*** TASK INPUT ***

-- ==== Sys2Proof/Tests/Slice0.lean ====
section
/-! SUPPORT. Small tests, each on one word or one step, their expected results taken from the tables of
spec/95_test_vectors.md (its row in the comment) or worked by hand from the rule named; and one
witness for the hypotheses of each obligation that has some. -/

namespace Sys2Proof.Tests

open Sys2Proof Sys2Proof.Machine

/-! ## Well-formedness: what each check refuses -/

/-- R85: 8192 is above the range of a branch offset. -/
theorem test_wf_refuses_jeq_offset_above : (Instr.jeq 1 2 8192).wf = false := by decide
/-- R85: -8193 is below the range of a branch offset. -/
theorem test_wf_refuses_jeq_offset_below : (Instr.jeq 1 2 0xFFFFDFFF).wf = false := by decide
theorem test_wf_refuses_jne_offset_above : (Instr.jne 1 2 8192).wf = false := by decide
theorem test_wf_refuses_jne_offset_below : (Instr.jne 1 2 0xFFFFDFFF).wf = false := by decide
/-- R85: both ends of the range are legal. -/
theorem test_wf_accepts_offset_ends :
    (Instr.jeq 1 2 8191).wf = true ∧ (Instr.jne 1 2 0xFFFFE000).wf = true := by decide

/-- A numbering with two mnemonics on one number, which R88 forbids. -/
def clashingOpc : OpcodeMap := fun m => if m = .sub then 0x01 else defaultOpc m

/-- A numbering other than the default, with 0xFF for JNE and 0x00 for ADD: legal by R88 and R90. -/
def otherOpc : OpcodeMap := fun m =>
  if m = .jne then 0xFF else if m = .add then 0x00 else defaultOpc m

theorem test_opc_refuses_clash : opcWellFormed clashingOpc = false := by decide
theorem test_opc_accepts_default : opcWellFormed defaultOpc = true := by decide
theorem test_opc_accepts_other : opcWellFormed otherOpc = true := by decide

/-! ## Decoding: spec/95 table 2.1 and table 2.2 (one word or more per constructor) -/

theorem test_decode_add : decode 0x01104200 = some (.add 2 1 1) := by decide +kernel
theorem test_decode_add_unused_bits : decode 0x011043FF = some (.add 2 1 1) := by decide +kernel
theorem test_decode_add_largest : decode 0x01FFFE00 = some (.add 31 31 31) := by decide +kernel
theorem test_decode_sub : decode 0x02184400 = some (.sub 3 1 2) := by decide +kernel
theorem test_decode_zero : decode 0x03280000 = some (.zero 5 0 0) := by decide +kernel
theorem test_decode_xor : decode 0x04184400 = some (.xor 3 1 2) := by decide +kernel
theorem test_decode_or : decode 0x05184400 = some (.or 3 1 2) := by decide +kernel
theorem test_decode_and : decode 0x06184400 = some (.and 3 1 2) := by decide +kernel
theorem test_decode_not : decode 0x07184000 = some (.not 3 1 0) := by decide +kernel
theorem test_decode_copy : decode 0x08184000 = some (.copy 3 1 0) := by decide +kernel
theorem test_decode_sal : decode 0x09184400 = some (.sal 3 1 2) := by decide +kernel
theorem test_decode_sll : decode 0x0A184400 = some (.sll 3 1 2) := by decide +kernel
theorem test_decode_sar : decode 0x0B184400 = some (.sar 3 1 2) := by decide +kernel
theorem test_decode_slr : decode 0x0C184400 = some (.slr 3 1 2) := by decide +kernel
theorem test_decode_loadh : decode 0x0D0891A0 = some (.loadh 1 0x1234) := by decide +kernel
theorem test_decode_loadh_unused_bits : decode 0x0D0891A7 = some (.loadh 1 0x1234) := by decide +kernel
theorem test_decode_loadl : decode 0x0E0AB3C0 = some (.loadl 1 0x5678) := by decide +kernel
theorem test_decode_lw : decode 0x0FFFFFF8 = some (.lw 31 0xFFFF) := by decide +kernel
theorem test_decode_sw : decode 0x10180800 = some (.sw 3 0x0100) := by decide +kernel
theorem test_decode_jal : decode 0x11123400 = some (.jal 0x1234) := by decide +kernel
theorem test_decode_jal_unused_bits : decode 0x111234FF = some (.jal 0x1234) := by decide +kernel
theorem test_decode_jr : decode 0x12280000 = some (.jr 5) := by decide +kernel
theorem test_decode_jr_unused_bits : decode 0x122FFFFF = some (.jr 5) := by decide +kernel
theorem test_decode_j : decode 0x13FFFF00 = some (.j 0xFFFF) := by decide +kernel
theorem test_decode_jeq : decode 0x14089FFF = some (.jeq 1 2 8191) := by decide +kernel
theorem test_decode_jeq_minus_one : decode 0x14003FFF = some (.jeq 0 0 0xFFFFFFFF) := by decide +kernel
theorem test_decode_jne : decode 0x1508A000 = some (.jne 1 2 0xFFFFE000) := by decide +kernel
theorem test_decode_jne_minus_three : decode 0x15083FFD = some (.jne 1 0 0xFFFFFFFD) := by decide +kernel
theorem test_decode_halt : decode 0xFFFFFFFF = some (.halt) := by decide +kernel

*** End of TASK INPUT ***

[WORK TO COMPLETE] Working from the entries above, return all lines that contain "numbering".

[TASK ANSWER]
/-- A numbering with two mnemonics on one number, which R88 forbids. -/
/-- A numbering other than the default, with 0xFF for JNE and 0x00 for ADD: legal by R88 and R90. -/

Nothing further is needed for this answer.